The idea of therapy fascinates me. I’ve never been, but Mum and Dad have. Look how that’s turned out. Obviously, they should have taken Dobie Squires along, as well. For a while during and after their sessions they did stop pointing at one another. This was a measure of success. But then I could see they were becoming competitive about it. If Dad pointed at Mum during a fight, she would make a note of it. Literally. They had these therapy diaries they had to keep. I know because I read them. Their problem was that although they both agreed to the therapy, they were both going along to make sure the other one got fixed. The therapist became a substitute parent. They were actually telling on each other in the diaries. I scoured those things for some
evidence of self-perception. Found nothing. Zip. What I did find were things like: ‘Tuesday 1.30pm Merrill pointed at me during a discussion—very aggressive’ and ‘Thursday 10.15pm Merrill raised his voice during a discussion—anger projection.’ Funny, she never mentioned the dog. The pointing at each other resumed in full after they found each other’s diaries.

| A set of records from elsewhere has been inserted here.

-- ==== Sys2Proof/Machine/Operands.lean ====
section
/-! DEFINITION. The operands of the commands (R99, R100): byte orders (R10, R64, R69), the register map (R23), and the
fields of the registers (R33-R43). -/

namespace Sys2Proof.Machine

/-! ### Byte orders -/

/-- `be16` (R10). -/
def be16 (v : Half) : List Byte := [v.extractLsb' 8 8, v.extractLsb' 0 8]

/-- `be32` (R10). -/
def be32 (v : Word) : List Byte :=
  [v.extractLsb' 24 8, v.extractLsb' 16 8, v.extractLsb' 8 8, v.extractLsb' 0 8]

/-- A computed value reduced mod 2^16 before it is placed in a 16-bit field (R100). -/
def mod16 (n : Nat) : Half := BitVec.ofNat 16 n

/-- The four byte lanes of a 32-bit bus word: bits 7:0 first (R64). -/
def lanes (v : Word) : List Byte :=
  [v.extractLsb' 0 8, v.extractLsb' 8 8, v.extractLsb' 16 8, v.extractLsb' 24 8]

/-- The bus word whose byte lanes are these four bytes (R64). -/
def ofLanes (b0 b1 b2 b3 : Byte) : Word := b3 ++ b2 ++ b1 ++ b0

/-- `b[i:j]` of a byte sequence (R10). -/
def slice (b : List Byte) (i j : Nat) : List Byte := (b.take j).drop i

/-- `zext_32` of a 16-bit value (R11). -/
def zext32 (v : Half) : Word := v.setWidth 32

/-! ### The register map -/

/-- The register at a byte offset of the register file (R23); the other offsets are reserved. -/
def Reg.ofOffset : Nat → Option Reg
  | 0x00 => some .cmd
  | 0x04 => some .status
  | 0x08 => some .len
  | 0x0C => some .olen
  | 0x10 => some .result
  | 0x14 => some .acc
  | 0x18 => some .srcAddr
  | 0x1C => some .dstAddr
  | 0x20 => some .ports
  | 0x24 => some .seq
  | 0x28 => some .ackn
  | 0x2C => some .tcpctl
  | 0x30 => some .winurg
  | 0x34 => some .ipcfg
  | 0x38 => some .plen
  | 0x3C => some .rmax
  | 0x40 => some .rlen
  | 0x50 => some .devname0
  | 0x54 => some .devname1
  | 0x58 => some .devname2
  | 0x5C => some .devname3
  | _ => none

/-- The registers that a host write answers SLVERR to (R23, R65). -/
def Reg.readOnly : Reg → Bool
  | .olen | .result | .acc | .rlen => true
  | .cmd | .status | .len | .srcAddr | .dstAddr | .ports | .seq | .ackn => false
  | .tcpctl | .winurg | .ipcfg | .plen | .rmax => false
  | .devname0 | .devname1 | .devname2 | .devname3 => false

/-- The bits of a register that a field of R23 names; a write to the others is ignored (R24). `CMD` stores all its
bits (R25). -/
def Reg.mask : Reg → Word
  | .tcpctl => 0x00003F0F#32
  | .ipcfg => 0x0000FFFF#32
  | .plen => 0x0000FFFF#32
  | .cmd | .status | .len | .olen | .result | .acc | .srcAddr | .dstAddr | .ports | .seq | .ackn => 0xFFFFFFFF#32
  | .winurg | .rmax | .rlen | .devname0 | .devname1 | .devname2 | .devname3 => 0xFFFFFFFF#32

/-- A host write of `v` to an RW register: reserved bits are dropped (R24). `STATUS` and the RO registers are not
written here (R27, R65). -/
def Regs.hostWrite (g : Regs) (r : Reg) (v : Word) : Regs :=
  let u := v &&& r.mask
  match r with
  | .cmd => { g with cmd := u }
  | .len => { g with len := u }
  | .srcAddr => { g with srcAddr := u }
  | .dstAddr => { g with dstAddr := u }
  | .ports => { g with ports := u }
  | .seq => { g with seq := u }
  | .ackn => { g with ackn := u }
  | .tcpctl => { g with tcpctl := u }
  | .winurg => { g with winurg := u }
  | .ipcfg => { g with ipcfg := u }
  | .plen => { g with plen := u }
  | .rmax => { g with rmax := u }
  | .devname0 => { g with devname0 := u }
  | .devname1 => { g with devname1 := u }
  | .devname2 => { g with devname2 := u }
  | .devname3 => { g with devname3 := u }
  | .status | .olen | .result | .acc | .rlen => g

/-! ### The fields of the registers -/

/-- `PORTS.SPORT` (R33). -/
def Regs.sport (g : Regs) : Half := g.ports.extractLsb' 16 16

/-- `PORTS.DPORT` (R33). -/
def Regs.dport (g : Regs) : Half := g.ports.extractLsb' 0 16

/-- `TCPCTL.DOFF` (R36). -/
def Regs.doff (g : Regs) : BitVec 4 := g.tcpctl.extractLsb' 0 4

/-- `TCPCTL.TFLAGS` (R36): URG, ACK, PSH, RST, SYN, FIN from bit 5 down. -/
def Regs.tflags (g : Regs) : BitVec 6 := g.tcpctl.extractLsb' 8 6

/-- `WINURG.WINDOW` (R37). -/
def Regs.window (g : Regs) : Half := g.winurg.extractLsb' 16 16

/-- `WINURG.URGPTR` (R37). -/
def Regs.urgptr (g : Regs) : Half := g.winurg.extractLsb' 0 16

/-- `IPCFG.TTL` (R38). -/
def Regs.ttl (g : Regs) : Byte := g.ipcfg.extractLsb' 8 8

/-- `IPCFG.PROTO` (R38). -/
def Regs.proto (g : Regs) : Byte := g.ipcfg.extractLsb' 0 8

/-- `PLEN`, its one field (R39). -/
def Regs.payloadLen (g : Regs) : Nat := (g.plen.extractLsb' 0 16).toNat

/-- The 16 bytes of the device name: byte `4k + j` is `DEVNAME<k>[8j+7 : 8j]` (R43). -/
def Regs.deviceName (g : Regs) : List Byte :=
  lanes g.devname0 ++ lanes g.devname1 ++ lanes g.devname2 ++ lanes g.devname3

end Sys2Proof.Machine
end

Maud was in therapy long before the school made it mandatory for her. She told me about her therapist the day she came home in mittens. Not gloves, mittens. So her fingers were bagged. I’m still furious about that. Maud’s fingers are like a dancer’s body. Long, lithe, graceful. And they move a lot, even when she’s not pulling. Sometimes they just flutter in the air. Sometimes she flutters with one hand and draws with the other. Or pulls with the other. Putting her in mittens is like hobbling her. She used to take them off. A lot. To draw, and to pull. Now she doesn’t take them off at all. What’s next? If this therapist was willing to go mittens before Maud was found complicit in Stephanie Morcombe’s swan dive tuck position, I fully expect to find my love any day now with her head in a sack.
She doesn’t talk to me for ages, either. She shows me the
but for
letter, but that isn’t her talking to me; that’s Maud letting me eavesdrop on talk between the school and her parents. I watch her a lot and she can see
me watching, but still nothing. It’s when she draws the Thomas the Tank Engine curtains, twice, that I realise what’s going on. She isn’t shutting me out, per se—I haven’t done anything. Recently. She is shutting herself in. She is ashamed.
Does she take the mittens off behind those closed curtains? Does she pull? It’s unbelievably unfair that I am being denied access. I bet all the stuff she would otherwise be writing to me is going into a fucking therapy diary. And I won’t be able to read hers without breaking in! Maybe she isn’t pulling behind those closed curtains. Maybe she’s actually doing all her cognitive behavioural exercises (I read about those, too) and learning to control herself. Maybe she is having her agenda, and her religion, counselled right out of her.
Therapy works on shame. Or it does in my house, anyway. For just a brief period of time, my mum and dad shamed each other mercilessly. All their fights became steeped in quasi-analytical hyperbole. They attacked one another for stepping off the therapy straight and narrow and finished each other off by threatening to tell on each other with the counsellor. What’s interesting is how effective this was. Both of them were fearful of being found out. They would actually start to fret with the fear of discovery hanging over them. My mum cried the day Dad said to her, ‘God forbid Deidre should find out
what you’re really like.’ (Deidre is their therapist.) That’s when the shame thing clicked into place for me. It was also pretty clear that, for my mum, Deidre had replaced God in our house.